C preprocessor define's can be very tricky. They can say "On x86 Win32 with Windows < 5 -- you can do xyz". Basically, Smalltalk needs to record this fact and in some convenient and simple way convey this in the C Interface class it builds.
This is partially done by Smalltalk developers right now - we split out different platforms in to different C Interface classes. But we shouldn't have had to have done that. This leads us to the next problem.
Because VisualWorks is unable to satisfactorially parse header files, you have to build them yourself. That means if the header file changes - you have to figure out what changed and rewrite all that code. Nasty.. very nasty. It also means it's an unscalable approach to developing interfaces to other programs. A developer quickly tires of trying to keep up with C header file changes. This is a very bad outcome for VisualWorks.
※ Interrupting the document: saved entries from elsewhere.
/-- A single instruction sets more than one exception bit only in the four cases of 10_state.md R48. -/
def Obligations.SeveralExceptions : Prop :=
  ∀ (i : Instr) (s t : State) (b b' : FpscrBit), exec i s = .next t →
    b ∈ exceptionBits → b' ∈ exceptionBits → b.index < b'.index →
    getBit s.fpscr b = false → getBit t.fpscr b = true →
    getBit s.fpscr b' = false → getBit t.fpscr b' = true →
    (b = .ox ∧ b' = .xx) ∨ (b = .ux ∧ b' = .xx) ∨
    (b = .vxsnan ∧ b' = .vxvc ∧
      ∃ bf fra frb, i = .dcmpo bf fra frb ∨ i = .dcmpoq bf fra frb) ∨
    (b = .vxsnan ∧ b' = .vxcvi ∧
      ∃ frt frb rc, i = .dctfix frt frb rc ∨ i = .dctfixq frt frb rc)

/-! Invoking the error handler. -/

/-- In Precise Mode an enabled exception that occurs in an instruction raises the trap at that instruction,
after its state changes, with `pc` not advanced; without one the instruction completes. Whether one occurs does
not depend on what the FPSCR already records: one whose bit is already 1 still traps, and a FEX left over from
earlier does not (60_exceptions.md R504, R520, R521, R525; the second is decision D26, log 24; the shape of the
trap is decision D9, log 7). The FPSCR records, besides, what it recorded before. -/
def Obligations.PreciseTrap : Prop :=
  ∀ (i : Instr) (s : State), wellFormed i = true → s.fe0 = true → s.fe1 = true →
    ∃ t, exec i s = .next t ∧
      (enabledOccurs i s →
        t.trap = some { address := s.pc, excepting := true, fpscr := t.fpscr } ∧ t.pc = s.pc ∧
        t.pending = none ∧ t.delays = s.delays) ∧
      (¬ enabledOccurs i s → completed s t) ∧
      ∀ b ∈ exceptionBits, getBit t.fpscr b = (getBit s.fpscr b || getBit (occurrences i s) b)

/-- In the imprecise modes an enabled exception that occurs in an instruction owes one invocation, whatever the
FPSCR already records: with a delay of 0 the trap is raised at the excepting instruction, else it becomes
pending with that delay and the enabled exceptions that occurred as its causes, and the instruction completes.
A FEX left over from earlier owes none (60_exceptions.md R504, R522, R525, 10_state.md R56; decision D26,
log 24). The delay is a free value (log 6). -/
def Obligations.ImpreciseDeferral : Prop :=
  ∀ (i : Instr) (s : State), wellFormed i = true → s.fe0 ≠ s.fe1 → s.pending = none →
    ∃ t, exec i s = .next t ∧
      (enabledOccurs i s → nextDelay s = 0 →
        t.trap = some { address := s.pc, excepting := true, fpscr := t.fpscr } ∧ t.pc = s.pc ∧
        t.pending = none) ∧
      (enabledOccurs i s → nextDelay s ≠ 0 →
        t.trap = s.trap ∧ t.pc = (s.pc + 4) % 2 ^ s.pcWidth ∧
        ∃ p, t.pending = some p ∧ p.remaining = nextDelay s ∧ p.causes ≠ [] ∧
          causesRecorded (occurrences i s) p.causes) ∧
      (¬ enabledOccurs i s → completed s t)

/-- While an invocation is pending, a second enabled exception in an imprecise mode joins it: one trap, the
delay unchanged, and the FPSCR records both in its sticky bits (60_exceptions.md R522; that the delay is the
first one's is the model's choice, log 28). It is stated of every pending state, whatever the FPSCR records:
whether an enabled exception occurs is told by the instruction and its operands (60_exceptions.md R504). -/
def Obligations.SecondExceptionJoins : Prop :=
  ∀ (i : Instr) (s : State) (p : PendingTrap), wellFormed i = true → s.fe0 ≠ s.fe1 → s.pending = some p →
    ∃ t, exec i s = .next t ∧ t.trap = s.trap ∧ t.pc = (s.pc + 4) % 2 ^ s.pcWidth ∧ t.delays = s.delays ∧
      (∀ b ∈ exceptionBits, getBit t.fpscr b = (getBit s.fpscr b || getBit (occurrences i s) b)) ∧
      ∃ p', t.pending = some p' ∧ p'.remaining = p.remaining ∧
        (¬ enabledOccurs i s → p'.causes = p.causes) ∧
        (enabledOccurs i s →
          ∃ more, p'.causes = p.causes ++ more ∧ more ≠ [] ∧ causesRecorded (occurrences i s) more)

/-- A pending invocation that is due is raised before the instruction at `pc` executes; one that is not
comes one instruction nearer (60_exceptions.md R522, R528). That it is raised whatever FE0 and FE1 have become
since is the model's choice (log 29); the form of the trap is decision D9 (log 7). -/
def Obligations.PendingTrapDue : Prop :=
  ∀ (s : State) (p : PendingTrap), s.pending = some p →
    (hostWaits s → s.trap = none → pcAligned s = true → p.remaining ≤ 1 →
      step s = .next { s with
        pending := none,
        trap := some { address := s.pc, excepting := false, fpscr := s.fpscr } }) ∧
    (∀ (w : InsnWord) (i : Instr), fetchesNext s w → decode w = .instr i →
      1 < p.remaining ∧
      step s = exec i { s with
        pending := some { p with remaining := p.remaining - 1 }, hostQueue := tickHost s.hostQueue })

/-- After a trap the machine stops until the host resumes it at an address, a multiple of 4 (60_exceptions.md
R520, R526; the form of the stop is the model's, and that the host then acts at once, log 7, log 8). -/
def Obligations.StopAndResume : Prop :=
  ∀ s : State, s.trap ≠ none → pcAligned s = true →
    (s.hostQueue = [] → step s = .fault .handlerInvoked) ∧
    (∀ n a p rest, s.hostQueue = ⟨n, .resume a⟩ :: rest → s.pending = none → p = a % 2 ^ s.pcWidth →
      p % 4 = 0 → step s = .next { s with hostQueue := rest, pc := p, trap := none })

/-- When Invalid Operation is enabled and occurs, an instruction with a target register leaves every FPR and
FPRF unchanged and sets FR and FI to zero; a compare leaves FR, FI and C unchanged and sets FPCC and CR field
BF to unordered (60_exceptions.md R531). It occurs whether or not its bit is already 1 (R504). -/
def Obligations.InvalidEnabledSuppresses : Prop :=
  ∀ (i : Instr) (s t : State) (b : FpscrBit), exec i s = .next t → getBit s.fpscr .ve = true →
    b ∈ invalidBits → getBit (occurrences i s) b = true →
    getBit t.fpscr b = true ∧ t.fpr = s.fpr ∧
    (bfOf i = none →
      fprfOf t.fpscr = fprfOf s.fpscr ∧ getBit t.fpscr .fr = false ∧ getBit t.fpscr .fi = false) ∧
    (∀ bf, bfOf i = some bf →
      fpccOf t.fpscr = 0b0001#4 ∧ readCr t bf = 0b0001#4 ∧
      getBit t.fpscr .fr = getBit s.fpscr .fr ∧ getBit t.fpscr .fi = getBit s.fpscr .fi ∧
      getBit t.fpscr .c = getBit s.fpscr .c)

/-! Rounded results. -/

/-- Worked encodings of data in the three formats decode to them, and each format's largest number has the
pattern the spec prints (40_data_formats.md R172, 60_exceptions.md R543). The DPD code is presumed (log 18). -/
def Obligations.DatumSamples : Prop :=
  dec .dfp32 0xA2400075 = .finite true 75 (-1) ∧
  dec .dfp64 0x261134B9C1E28E56 = .finite false 1234567890123456 (-10) ∧
  dec .dfp64 0x7BFFFFFFFFFFFFFF = .inf false 999999999999999 ∧
  dec .dfp64 0xFC000000000000A3 = .qnan true 123 ∧
  dec .dfp128 0x7E000000000000000000000000000000 = .snan false 0 ∧
  enc .dfp64 (.finite false (10 ^ 16 - 1) 369) = 0x77FCFF3FCFF3FCFF ∧
  enc .dfp128 (.finite false (10 ^ 34 - 1) 6111) = 0x77FFCFF3FCFF3FCFF3FCFF3FCFF3FCFF ∧
  enc .dfp32 (.finite false 1000000 (-101)) = 0x04000000

/-- The result of the ten instructions that round to the precision of a format, where the exact result is
not tiny and its rounding does not overflow: the rounded value, in the form the ideal exponent selects
(41_execution_model.md R200, R213, R215, R216). -/
def Obligations.RoundedResult : Prop :=
  ∀ (i : Instr) (s : State) (x : Exact) (n : Nat) (q : Int), wellFormed i = true →
    exactOf i s = some x → nmin x.tgt ≤ |x.value| →
    unboundedRounding x.tgt.precision (figure14 s.fpscr) (decide (x.value < 0)) |x.value| n q →
    (n : ℚ) * 10 ^ q ≤ nmax x.tgt →
    ∃ t c e, exec i s = .next t ∧ readDatum x.tgt x.frt t = .finite (decide (x.value < 0)) c e ∧
      (c : ℚ) * 10 ^ e = n * 10 ^ q ∧
      deliveredForm x.tgt.precision x.tgt.xmin x.tgt.xmax ((n : ℚ) * 10 ^ q = |x.value|) x.ideal c e ∧
      roundedFlags s t x.tgt (.finite (decide (x.value < 0)) c e)
        ((n : ℚ) * 10 ^ q ≠ |x.value|) (|x.value| < (n : ℚ) * 10 ^ q) ∧
      exceptionsKept s t [.xx] ∧ (noInvocation s = true → completed s t)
Moving on - I've yet to come across a C construct that VisualWorks cannot represent and interface with. That's good, very good - as I got stuck with this sort of thing in VisualAge many times in the past. Perhaps it was a lack of understanding on my part, but it felt like some C constructs were either impossible or very difficult to interface with in VisualAge. Kudos to VisualWorks again for making "things possible". Next step will be to make "things convenient".
So what is the outcome of this - well pick a common C library or semi-common C library of your choice. You'll find that often there are interfaces to it from many different languages that come with the library. Usually you'll find you can use the library in C, C++, Java, C#, Tcl of all things and sometimes some other languages. You'll basically -never- find a library that comes with Smalltalk bindings too.
Why is this? Well, two reasons:
a) Every Smalltalk does C interfacing differently
b) If you change the header file between versions, you have a big maintanence job ahead of you.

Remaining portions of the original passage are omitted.